The bar itself didn’t last long after the raid. Over the years, the space was divided and used by a bagel shop, a Chinese restaurant and other establishments, including a gay bar called Stonewall that briefly operated at 51 Christopher St. in the late 1980s. Renovations changed the interior decor.
The current Stonewall Inn, at 53 Christopher St., dates to the early 1990s.
For years, its path was pitted with financial strains, business vagaries and loss. One co-owner, Jimmy Pisano, died three months before the Stonewall rebellion’s 25th anniversary in 1994.
His boyfriend, Thomas Garguilo — a marketing executive who had never planned on managing the bar — recalls a struggle to keep the business afloat for the milestone.
When it came, the Stonewall was indeed open, drawing so many people that a line formed just to take photos in front.
“It just felt like such a relief, a blessing,” recalls Garguilo.

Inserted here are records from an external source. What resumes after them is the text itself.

-- ==== Sys2Proof/WellFormed.lean ====
section
/-! DEFINITION. Which commands are well formed: the shapes R165 and R202 give their operands. -/

namespace Sys2Proof

/-- R165: 1 to 8 beats; a WRITE carries eight lanes for each beat, a READ carries none. -/
def Txn.wellFormed (t : Txn) : Bool :=
  decide (1 ≤ t.beats) && decide (t.beats ≤ 8) &&
    match t.kind with
    | .read => t.lanes.isEmpty
    | .write => t.lanes.length == 8 * t.beats

/-- R202: the data phase of an attempt delivers 256 bytes. -/
def Attempt.wellFormed (a : Attempt) : Bool :=
  a.bytes.length == 256

/-- The commands whose operands have the shape the spec gives them. -/
def Instr.wellFormed : Instr → Bool
  | .bootAttemptEnd a => a.wellFormed
  | .upstreamAccept t => t.wellFormed
  | .deviceReset | .bootStart | .lugEvent | .encPulse | .sawHoldExpiry _ | .lampFlashToggle => true
  | .headPresentRise _ | .headPresentFall _ | .headReadyRise _ | .headReadyFall _ => true
  | .apertureWrite | .planBankWrite | .sliceWrite | .sliceFold _ | .solveEnd | .planSelect => true
  | .admitHead _ | .release _ | .headCommandUnknown _ | .ovrProducer | .overrideEntryTake | .decConsumer => true
  | .tallyCloseShift | .tallySnapshot | .tallyClear | .tallyRequestRefused => true
  | .notice | .noticeEnable | .trapClear | .lineRestart | .lugTableRestart | .headMonitorRestart => true
  | .intakeRestart | .solverRestart | .trimRestart | .arbiterGrantOwn => true
  | .memoryAnswer _ | .ownTransactionAnswer _ | .forwardedSideGrant => true

end Sys2Proof
end

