-- ==== Sys2Proof/Certificates/Slice0/Obligations.lean ====
section
/-! DEFINITION. The statements about the TG-612, for the provers. Frames are written `t = { s with … }`: state `t` is `s` in
every block not named. -/

open Sys2Proof Sys2Proof.Machine

/-! ### The step -/

/-- A step takes the command at the front of the queue and runs it on the state with the queue's rest. On an empty queue the
block idles: that clause is the model's choice (log 3). -/
def Obligations.StepTakesFront : Prop :=
  (∀ (c : Instr) (rest : List Instr) (s : State), s.pending = c :: rest → step s = exec c { s with pending := rest }) ∧
  (∀ s : State, s.pending = [] → step s = .next s)

/-- Every command answers a next state, whatever the state, and leaves the queue of commands to the step. That every command
answers is the model's choice, not the spec's: a command whose event cannot arise changes nothing (log 2, DESIGN CHOICE). The
memory behind the part changes only where memory answers a transaction, or at a device reset (R180); that it changes at the
answer, and not before it, is the model's own (log 19, DEDUCED). -/
def Obligations.EveryCommandAnswers : Prop :=
  ∀ (c : Instr) (s : State), ∃ t, exec c s = .next t ∧ t.pending = s.pending ∧
    ((c ≠ .deviceReset ∧ (∀ ok, c ≠ .memoryAnswer ok) ∧ (∀ ok, c ≠ .ownTransactionAnswer ok)) → t.mem = s.mem)

/-! ### Reset and boot -/

/-- The values the spec gives for device reset, in the state right after it (R21, R38, R64, R66, R105, R124, R133, R143, R164,
R180, R196, R201). -/
def Obligations.ResetCondition : Prop :=
  let s := State.reset
  s.boot.condition = .deviceReset ∧ s.boot.image = [] ∧
  (s.lug.current = 0 ∧ s.lug.encCount = 0 ∧ s.lug.slipRef = false ∧ ∀ i : Fin 32, s.lug.boards[i].state = .free) ∧
  (∀ h : Fin 6, s.head.ctx[h].state = .absent ∧ s.head.ctx[h].admitPending = false ∧ s.head.ctx[h].last = .none ∧
    s.head.ctx[h].badLast = 0 ∧ s.head.ctx[h].present = false ∧ s.head.ctx[h].ready = false) ∧
  (∀ h : Fin 6, s.asm.held[h] = []) ∧ s.solv.queue = [] ∧ s.solv.solving = none ∧
  (s.plan.active = none ∧ s.plan.pendingBank = none ∧ s.plan.bankA.count = 0 ∧ s.plan.bankB.count = 0 ∧
    s.plan.bankA.shadow = Vector.replicate 208 0 ∧ s.plan.bankB.shadow = Vector.replicate 208 0) ∧
  (s.ovr.consumer = 0 ∧ s.ovr.batch = none) ∧
  (s.trim.armed = none ∧ ∀ k : Fin 11, s.trim.channels[k] = none) ∧
  (s.dec.producer = 0 ∧ s.dec.consumerShadow = 0 ∧ s.dec.list = [] ∧ s.dec.writing = none) ∧
  (s.tally.bankA = TallyBank.zeroed .opened ∧ s.tally.bankB = TallyBank.zeroed .empty ∧ s.tally.holding = [] ∧
    s.tally.stranded = 0 ∧ s.tally.request = none) ∧
  (s.note.word = 0 ∧ s.note.enable = 0) ∧
  (∀ i : Fin 16, s.src.ctx[i] = SourceCtx.reset) ∧
  (s.path.flight = [] ∧ s.path.queue = [] ∧ s.path.waiting = [] ∧ s.path.down = [] ∧ s.path.lastGranted = .forwarded)

/-- The four invariants hold of the state right after reset. The memory's is the model's choice, not the spec's (log 1, DESIGN
CHOICE). -/
def Obligations.InvariantsAtReset : Prop :=
  MemoryInv State.reset ∧ TallyInv State.reset ∧ CapacityInv State.reset ∧ LineInv State.reset

/-- DEVICE_RESET, from every state: every block in its reset condition, the transactions in flight dropped without a
response, every saw up (R180, R201). A byte of memory that no write in flight strobes reads as before; what the strobed bytes
read is open (log 5). These parts are the model's choices, not the spec's: the flash cycle and the input pins are kept (log 10,
log 11); the values handed over at boot return to 0 (log 12); line restarts requested and not yet taken are dropped (log 17);
and the other fields of the FREE records are blank (log 24). -/
def Obligations.DeviceResetDropsAll : Prop :=
  ∀ s : State, ∃ t, exec .deviceReset s = .next t ∧
    t = { State.reset with
          head := { State.reset.head with flashLit := s.head.flashLit }, pins := s.pins, pending := s.pending,
          mem := t.mem, freeCount := t.freeCount } ∧
    ∀ a : Nat,
      (∀ d ∈ s.path.down, d.wire.kind = .write → ∀ j : Nat, a = d.wire.start + j →
        (d.wire.lanes[j]?.map (·.strobe)).getD false = false) →
      t.mem.read a = s.mem.read a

Long gone from the Stonewall, he recently launched a website to highlight Pisano’s role in maintaining what would later become a National Historic Landmark and part of the first national monument to LGBTQ rights.
“People walk past that place today and assume it’s always been there,” Garguilo says.
Two other figures from Pisano’s tenure, friend and business partner Bob Gurecki and renovation contractor Dominick DeSimone, oversaw the bar’s next chapter, grappling with noise complaints and other issues.
Lentz and co-owner Kurt Kelly acquired the business in 2006, with investors’ help, and have sought to keep its legacy current. They founded the Stonewall Inn Gives Back Initiative in 2017 to raise money to aid LGBTQ organizations in Kansas, Tennessee and elsewhere outside U.S. coastal cities.
“We really feel like the fire that started at Stonewall in 1969 is not done,” Lentz says. “The battleground has just shifted.”
The Stonewall Inn itself remains a place to measure key points in the arc of LGTBQ life in America.
People gathered there to cheer when the Supreme Court legalized gay marriage nationwide in 2015; to mourn the next year when a gunman killed 49 people at a gay nightclub in Florida; and to protest in 2017 when President Trump rescinded guidance that encouraged letting transgender students use the bathrooms of their choice in school.
The Stonewall has also become a sometime political campaign stop. Democratic presidential hopeful and former Vice President Joe Biden visited last week, for example. Former New York City Council Speaker Christine Quinn, who tried in 2013 to become the city’s first female and first openly gay mayor, remembers a rally at the Stonewall as a very meaningful “moment about aspirations and potential” in a campaign that ended at the Democratic primary days later.
The bar still gets police attention, but a very different kind than in 1969.
The Gay Officers Action League, which counts hundreds of active members in the New York Police Department and other nearby law enforcement agencies, holds its monthly meetings in the Stonewall’s upstairs room. The organization planned a get-together at the bar Thursday for members and officers visiting for LGBTQ Pride events to reflect on the rebellion’s 50th anniversary.
“As queer police officers, I think we have an added responsibility of acknowledging and ensuring that that ugly history doesn’t happen again. So it’ll be a nice night of absorbing and really taking a moment to be inside of that place,” GOAL’s president, NYPD Det. Brian Downey, said last week. “It’ll be sort of a pilgrimage.”
The NYPD itself apologized earlier this month for the 1969 raid, which Commissioner James O’Neill called “discriminatory and oppressive.”
The Stonewall’s recent history has had some difficult moments, including a 2010 attack on a patron by two men who eventually pleaded guilty to hate crime assault. But problems have been few, says Kelly, who likes to tend bar from time to time.
He’s especially pleased when customers who don’t know its history wander in.
“Because,” he says, “I get to tell the story over and over again.”